-- ==== Sys2Proof/Machine/KiteEvents.lean ====
section
/-!
DEFINITION. The events of a core: fills, the ends of waits and of drains, the watchdog, markers, the write path,
the completion of vector instructions, fixes and bleaches, user events, and the completion of a host AtomicOp
(R49, R53, R64, R76, R77, R93, R103, R111, R123, R277, R284 to R288, R302, R367). The arguments are those of
`EvArgs`: `unit` the core or context, `sub` the kite (16 the reel) or tint, `item` the buffer or entry.
Open points: logs 1 (DESIGN CHOICE), 9 (DEDUCED), 11 (DEDUCED), 25 (DEDUCED), 28 (DEDUCED).
-/
namespace Sys2Proof.Machine

/-! ## Fills -/

/-- The bytes of a block, from its last n lines: those already read, and those read now through the instruction cache
(R54). -/
def linesBytes (s : State) (c : Nat) (b : Buf) : Nat → Nat → List Byte × State
  | 0, _ => ([], s)
  | n + 1, i =>
    let (d, s) := match b.got.find i with | some d => (d, s) | none => icLine s c (b.pas.getD i 0 / 64)
    let (bs, s) := linesBytes s c b n (i + 1)
    (toBytes 64 d ++ bs, s)

/-- BLOCK_FILL_END, R53. DESIGN CHOICE (log 1): the lines that no `Move.fillLine` has read are read here, at one instant;
R54 leaves open which content each line of a fill takes that spans a fence.i, and the moves choose line by line. -/
def execBlockFillEnd (s : State) : Host.Outcome State Fault Refusal :=
  let c := s.ev.unit
  let k := s.ev.sub
  let j := s.ev.item % 2
  let b := (s.kite c k).buf j
  .next (
    if !b.filling then s
    else
      let (bs, s) := linesBytes s c b 6 0
      s.modKite c k fun x => x.filled j { b with filling := false, words := carugWords 32 bs, pas := [], got := [] })

/-! ## Waits -/

/-- The pair bit of the tshape at a kite's position (R225). -/
def Kite.curPair (x : Kite) : Bool :=
  match x.wordAt (x.cur, x.idx) with
  | some (.tshapeCore f) | some (.tshapeFlight f) => bit f.xf.toNat 0
  | _ => false

/-- Whether the condition that holds a kite has cleared (R49, R101, R105, R110, R226, R240, R248, R268). -/
def waitClear (s : State) (c k : Nat) (x : Kite) : Bool :=
  let w := s.crew c
  match x.wait with
  | .none => true
  | .fill j => !(x.buf j).filling
  | .qpush q => decide ((s.queueOf c q).length < 16)
  | .qpop q => !(s.queueOf c q).isEmpty
  | .tsend d => let (j, t) := tetherTarget w.n k d; decide (((s.kite c j).port t).length < 4)
  | .trecv t => !(x.port t).isEmpty
  | .sleep t => decide (t ≤ s.cycle c)
  | .barArrive u | .barWait u => !(outstanding s c u x.arr)
  | .mwait t => !(w.queuedFor k t)
  | .tile a => !(w.tileBusy k (w.tshapeParts k a x.curPair))
  | .tshape a => (tsAnswer s c k a).isSome
  | .epush e => decide ((w.ports.get e).cmds.length < 16)
  | .pushRelease _ sc => (release s c sc).2
  | .epop e => !(w.ports.get e).res.isEmpty
  | .flags => !(flagsBusy s c k)
  | .fixing t => !(viewFixing s w.ctx t)
  | .release => (release s c 1).2 && s.crewRuns c
  | .tint _ | .rewind | .atomicOp _ | .fbar | .kites _ _ | .landing _ | .crewDone | .result _ => false

/-- WAIT_CONDITION_CLEAR, R49: the kite flies again and issues its instruction anew. -/
def execWaitConditionClear (s : State) : Host.Outcome State Fault Refusal :=
  let c := s.ev.unit
  let k := s.ev.sub
  let x := s.kite c k
  .next (
    if x.st = .waiting ∧ waitClear s c k x = true then
      s.modKite c k fun x => { x with st := .flying, wait := .none }
    else s)

/-- Whether every instruction that a kite has issued has completed (R49): its vector queue is empty, no matrix
instruction of it is queued, no AtomicOp is on its way, and no bleach of its rewind waits (R292). -/
def issuedDone (s : State) (c k : Nat) : Bool :=
  let x := s.kite c k
  x.vq.isEmpty && !((s.crew c).queuedFor k none) && (match x.wait with | .atomicOp _ => false | _ => true) &&
    !(rewindAsked s c k)

/-- The kite that has drained (R49, R243): a killed one releases its tiles. -/
def landKite (s : State) (c k : Nat) : State :=
  let s := if (s.kite c k).killed then s.modCrew c fun w => w.freeTiles k else s
  s.modKite c k fun x => { x with st := .landed, wait := .none, killed := false }

/-- DRAIN_COMPLETE, R49. -/
def execDrainComplete (s : State) : Host.Outcome State Fault Refusal :=
  let c := s.ev.unit
  let k := s.ev.sub
  .next (if (s.kite c k).st = .draining ∧ issuedDone s c k = true then landKite (flushPend s c k) c k else s)

/-- Whether the reel of a core is there to act on its wait: in a crew that is not ending, nor being switched out. -/
def reelThere (s : State) (c : Nat) : Bool := s.crewRuns c && !(s.crew c).ending

/-- SLEEP_EXPIRY, R76, R77: the sleeper is ready, and its sleepu then retires. -/
def execSleepExpiry (s : State) : Host.Outcome State Fault Refusal :=
  let c := s.ev.unit
  let k := s.ev.sub
  .next (
    if k = 16 then
      match (s.reelOf c).wait with
      | .sleep t => if reelThere s c && decide (t ≤ s.cycle c) then s.modReel c fun r => { r with wait := .none } else s
      | _ => s
    else
      match (s.kite c k).wait with
      | .sleep t =>
        if (s.kite c k).st = .waiting ∧ t ≤ s.cycle c then
          s.modKite c k fun x => { x with st := .flying, wait := .none }
        else s
      | _ => s)

/-- The instruction at which a reel waits. -/
def waitingInstr (s : State) (c : Nat) : Option Instr :=
  match reelFetch s c with
  | .ok (w, _) => decodeReel w
  | .error _ => none

/-- KITE_WAIT_DEADLINE, R64. -/
def execKiteWaitDeadline (s : State) : Host.Outcome State Fault Refusal :=
  let c := s.ev.unit
  .next (
    match (s.reelOf c).wait, waitingInstr s c with
    | .kites _ d, some (.kiteWait rd rs1 rs2) =>
      if reelThere s c && d != 0 && decide (d ≤ s.cycle c) then kiteWaitBody rd rs1 rs2 s c (s.reelOf c) else s
    | _, _ => s)

/-! ## The watchdog -/

/-- The ticks after which a wait on a channel stalls (R103). -/
def stallTicks : Nat := 4194304

/-- The channel code of a wait that the watchdog watches (Table 18-2, R103, R248). -/
def WaitOn.channel : WaitOn → Option Nat
  | .qpush q | .qpop q => some q
  | .trecv t => some (8 + t)
  | .tsend d => some (10 + d)
  | .epush e | .pushRelease e _ | .epop e => some (16 + e)
  | _ => Option.none

/-- QUEUE_STALL of a kite: it parks at the instruction that waits. -/
def kiteStall (s : State) (c k : Nat) : State :=
  let x := s.kite c k
  match x.wait.channel with
  | some n =>
    if x.st = .waiting ∧ x.since + stallTicks ≤ s.cycle c then trapKite s c k (trapAt 0x0B x.addr n) .here none else s
  | none => s

/-- QUEUE_STALL of a reel: an event of its own, at the address of the instruction that waits. -/
def reelStall (s : State) (c : Nat) : State :=
  let r := s.reelOf c
  match r.wait.channel with
  | some _ =>
    if reelThere s c && decide (r.since + stallTicks ≤ s.cycle c) then
      let now := s.cycle c
      reelEvent (s.modReel c fun r => { r with since := now }) c 0x0B r.pcWord
    else s
  | none => s

/-- QUEUE_STALL, R103. -/
def execQueueStall (s : State) : Host.Outcome State Fault Refusal :=
  .next (if s.ev.sub = 16 then reelStall s s.ev.unit else kiteStall s s.ev.unit s.ev.sub)

/-! ## Arrival markers -/

/-- The first entry of a vector queue that is not a dispatched instruction, if it is an arrival marker, with its
place. -/
def nextMarker : List VqEntry → Option (Nat × Marker)
  | [] => none
  | e :: es =>
    match e.marker with
    | some m => some (0, m)
    | none => if e.dispatched then (nextMarker es).map fun p => (p.1 + 1, p.2) else none

/-- ARRIVAL_MARKER, R111, R114: the marker leaves the queue and its arrival counts in the phase it was placed for. -/
def execArrivalMarker (s : State) : Host.Outcome State Fault Refusal :=
  let c := s.ev.unit
  let k := s.ev.sub
  .next (
    match nextMarker (s.kite c k).vq with
    | none => s
    | some (i, m) =>
      let (s', out) := release (flushPend s c k) c m.scope
      if !out then s
      else
        (markerArrives s' c m).modKite c k fun x => { x with vq := dropAt i x.vq })

/-! ## The write path -/

/-- WRITE_PATH_DRAIN, R302, R307: entry `item` of the write path of a core drains to its home, where it may; with
`ok`, it reaches the L2 of its die on the way. -/
def execWritePathDrain (s : State) : Host.Outcome State Fault Refusal :=
  let c := s.ev.unit
  let i := s.ev.item
  .next (if s.ev.ok then drainToDie s c i else if canDrain s c i then drainEntry s c i else s)

/-! ## Vector instructions -/

/-- The body of an instruction that can wait in the vector queue, by its OP and FN. -/
def heldBody (op fn : Nat) : Option VBody :=
  match op, fn with
  | 0x46, _ => some vpermBody
  | 0x47, 0 => some vslideUpBody
  | 0x47, _ => some vslideDownBody
  | 0x48, _ => some vtrans8Body
  | 0x49, 0 => some vzipBody
  | 0x49, _ => some vunzipBody
  | 0x4A, _ => some vbcastBody
  | 0x4B, _ => some viotaBody
  | 0x4D, _ => some vinsBody
  | 0x50, _ => some vaddBody
  | 0x51, _ => some vsubBody
  | 0x52, _ => some vmulBody
  | 0x53, _ => some vfmaBody
  | 0x54, _ => some vdivBody
  | 0x55, _ => some vsqrtBody
  | 0x56, _ => some vminBody
  | 0x57, _ => some vmaxBody
  | 0x58, _ => some vabsBody
  | 0x59, _ => some vnegBody
  | 0x5A, _ => some vandBody
  | 0x5B, _ => some vorBody
  | 0x5C, _ => some vxorBody
  | 0x5D, _ => some vshlBody
  | 0x5E, 0 => some vshrLogBody
  | 0x5E, _ => some vshrAriBody
  | 0x60, _ => some vselBody
  | 0x61, _ => some vmulhBody
  | 0x62, _ => some vmaddBody
  | 0x63, _ => some vsatBody
  | 0x64, n => some (vsfnBody n)
  | 0x66, 0 => some (vcvtBody false)
  | 0x66, _ => some (vcvtBody true)
  | 0x67, _ => some vcvtqBody
  | 0x68, 0 => some (rdBytesBody VReg.scaleAt)
  | 0x68, 1 => some wrscaleBody
  | 0x68, 4 => some (rdBytesBody VReg.spareAt)
  | 0x68, 5 => some wrspareBody
  | _, _ => none

/-- A waiting instruction of the vector queue performs, with what it captured. -/
def Kite.performHeld (x : Kite) (i : Nat) (e : VqEntry) : Kite :=
  match heldBody e.op e.f.fn.toNat with
  | none => x
  | some g =>
    let (y, fl) := g x e.f e.ctx
    let y := y.finishLst e.op e.f
    { y with vq := modifyAt (fun e => { e with dispatched := true, flags := fl }) i y.vq, dispWait := 0 }

/-- The body of a permute, an arithmetic instruction, a comparison or a vext whose bound sources are under way. -/
def trailBody (op fn : Nat) : Option VBody :=
  match op, fn with
  | 0x4C, _ => some vextBody
  | 0x5F, n => some (vcmpBody n)
  | 0x65, _ => some vclassBody
  | 0x68, 2 => some rdvalidBody
  | op, fn => heldBody op fn

/-- A reader of bound registers performs with what its streams read (R215): the kite and the flags. -/
def Kite.performTrailing (x : Kite) (e : VqEntry) (es : List (Nat × Nat)) : Kite × Nat :=
  let ds := decodeHeld x e.ctx (vecReads e.op e.f) es
  match trailBody e.op e.f.fn.toNat with
  | none => (x, 0)
  | some g =>
    let (y, fl) := g (x.take ds) e.f e.ctx
    (y.finishLst e.op e.f, ds.foldl (fun m d => m ||| d.fl) fl)

/-- The function of an nred or an nscan by its FN (Table 9-6). -/
def redFn : Nat → RedFn
  | 0 => .add
  | 1 => .min
  | 2 => .max
  | 3 => .and
  | 4 => .or
  | _ => .xor

/-- The body of a nested instruction, an spsrch or a vector store whose bound sources are under way. -/
def trailMem (op fn : Nat) : Fields → State → Nat → Nat → VCtx → Except KFail (State × Nat) :=
  match op with
  | 0x80 => nredMem (redFn fn)
  | 0x81 => nscanMem (redFn fn)
  | 0x82 => npackMem
  | 0x83 => ndistMem
  | 0x86 => nflatMem
  | 0x87 => nsortMem
  | 0x9B => spsrchMem
  | 0x71 => vstMem
  | 0x73 => vstxMem
  | _ => vstbMem

/-- A pending store whose data was late, with the values that its instruction gives now, address by address. -/
def PendStore.refresh (p : PendStore) (new : List WByte) : PendStore :=
  { p with
    late := false
    bytes := p.bytes.map fun w =>
      match new.find? fun n => n.addr == w.addr with
      | some n => { w with value := n.value }
      | none => w }

/-- A nested instruction or an spsrch performs with what its streams read: its checks passed as it issued (R364). -/
def trailNested (s : State) (c k i : Nat) (e : VqEntry) (ds : List Decoded) : State :=
  let fl := ds.foldl (fun m d => m ||| d.fl) e.flags
  let t := s.modKite c k fun y => y.take ds
  let (t, fl) := match trailMem e.op e.f.fn.toNat e.f t c k e.ctx with
    | .ok (u, g) => (u.modKite c k fun y => y.finishLst e.op e.f, fl ||| g)
    | .error _ => (t, fl)
  t.modKite c k fun y => y.complete i { e with flags := fl }

/-- The data of a vector store arrives: its pending bytes and the decoded registers take it, where none of them has
performed as the strip ended. -/
def trailStore (s : State) (c k i : Nat) (e : VqEntry) (ds : List Decoded) : State :=
  let x := s.kite c k
  let fl := ds.foldl (fun m d => m ||| d.fl) e.flags
  let new := match trailMem e.op e.f.fn.toNat e.f (s.modKite c k fun y => { y.take ds with pend := [] }) c k e.ctx with
    | .ok (u, _) => (u.kite c k).pend.flatMap (·.bytes)
    | .error _ => []
  s.modKite c k fun y =>
    let y := if x.pend.any (·.late) then
        { y.take ds with pend := y.pend.map fun p => if p.late then p.refresh new else p }
      else y
    (y.finishLst e.op e.f).complete i { e with flags := fl }
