-- ==== Sys2Proof/Machine/TintInstr.lean ====
section
/-!
DEFINITION. The tint instructions of a kite (R290).
Open points: log 27 (DEDUCED).
-/
namespace Sys2Proof.Machine

/-- A trap of R290: FAULTVA 0, and the given FAULTELT. -/
def tintTrap (cause elt : Nat) : Trap := trapAt cause 0 elt

/-- regb, R290. -/
def execRegb (f : Fields) (s : State) : Host.Outcome State Fault Refusal :=
  .next (issue (.regb f) s fun s c k _ =>
    let s := closeStrip s c k
    let x := s.kite c k
    let ctx := (s.crew c).ctx
    let t := x.tintv
    let tab := s.ctx ctx
    if x.region.isSome then .raise s (tintTrap 0x09 5) .here none
    else if !(tab.isLive t) then .raise s (tintTrap 0x08 t) .here none
    else if (tab.tint t).depth = 16 then .raise s (tintTrap 0x09 4) .here none
    else
      match tab.freeTint with
      | none => .raise s (tintTrap 0x09 3) .here none
      | some n =>
        let s := s.modCtx ctx fun y => y.open_ n t
        .done (s.modKite c k fun y =>
          let y := { y with region := some { tint := n, parent := t, cur := y.cur, idx := y.idx }, tintv := n }
          match f.a with
          | .s i => y.sset i.toNat (BitVec.ofNat 64 n)
          | _ => y))

/-- rege, R290: the fix of the region's tint is requested, and the kite waits for it; the fix, as it completes,
closes the region and lets the kite retire. -/
def execRege (f : Fields) (s : State) : Host.Outcome State Fault Refusal :=
  .next (issue (.rege f) s fun s c k _ =>
    let s := closeStrip s c k
    let ctx := (s.crew c).ctx
    match (s.kite c k).region with
    | none => .done s
    | some r =>
      if !((s.ctx ctx).isLive r.tint) then .raise s (tintTrap 0x08 r.tint) .here none
      else
        let (s, out) := release s c 3
        if !out then .wait s .release
        else
          let op : TintOp := { bleach := false, tint := r.tint, core := c, agent := k }
          .wait (s.modCtx ctx fun y => { y with tops := y.tops ++ [op] }) (.tint r.tint))

/-- hview, R290. -/
def execHview (f : Fields) (s : State) : Host.Outcome State Fault Refusal :=
  .next (issue (.hview f) s fun s c k x =>
    let s := closeStrip s c k
    let t := (x.opd f.b).toNat
    if x.region.isSome then .raise s (tintTrap 0x09 5) .here none
    else if 1023 < t ∨ (s.ctx (s.crew c).ctx).isLive t = false then .raise s (tintTrap 0x08 t) .here none
    else
      let old : Word := BitVec.ofNat 64 x.tintv
      .done (s.modKite c k fun y => { y.sset (opdValue f.a) old with tintv := t }))

end Sys2Proof.Machine
end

------------

GOAL OF THE EXERCISE:
Should a line in the material contain "ports", copy it.

RESULT OF THE TASK:
  | .epush e => decide ((w.ports.get e).cmds.length < 16)
  | .epop e => !(w.ports.get e).res.isEmpty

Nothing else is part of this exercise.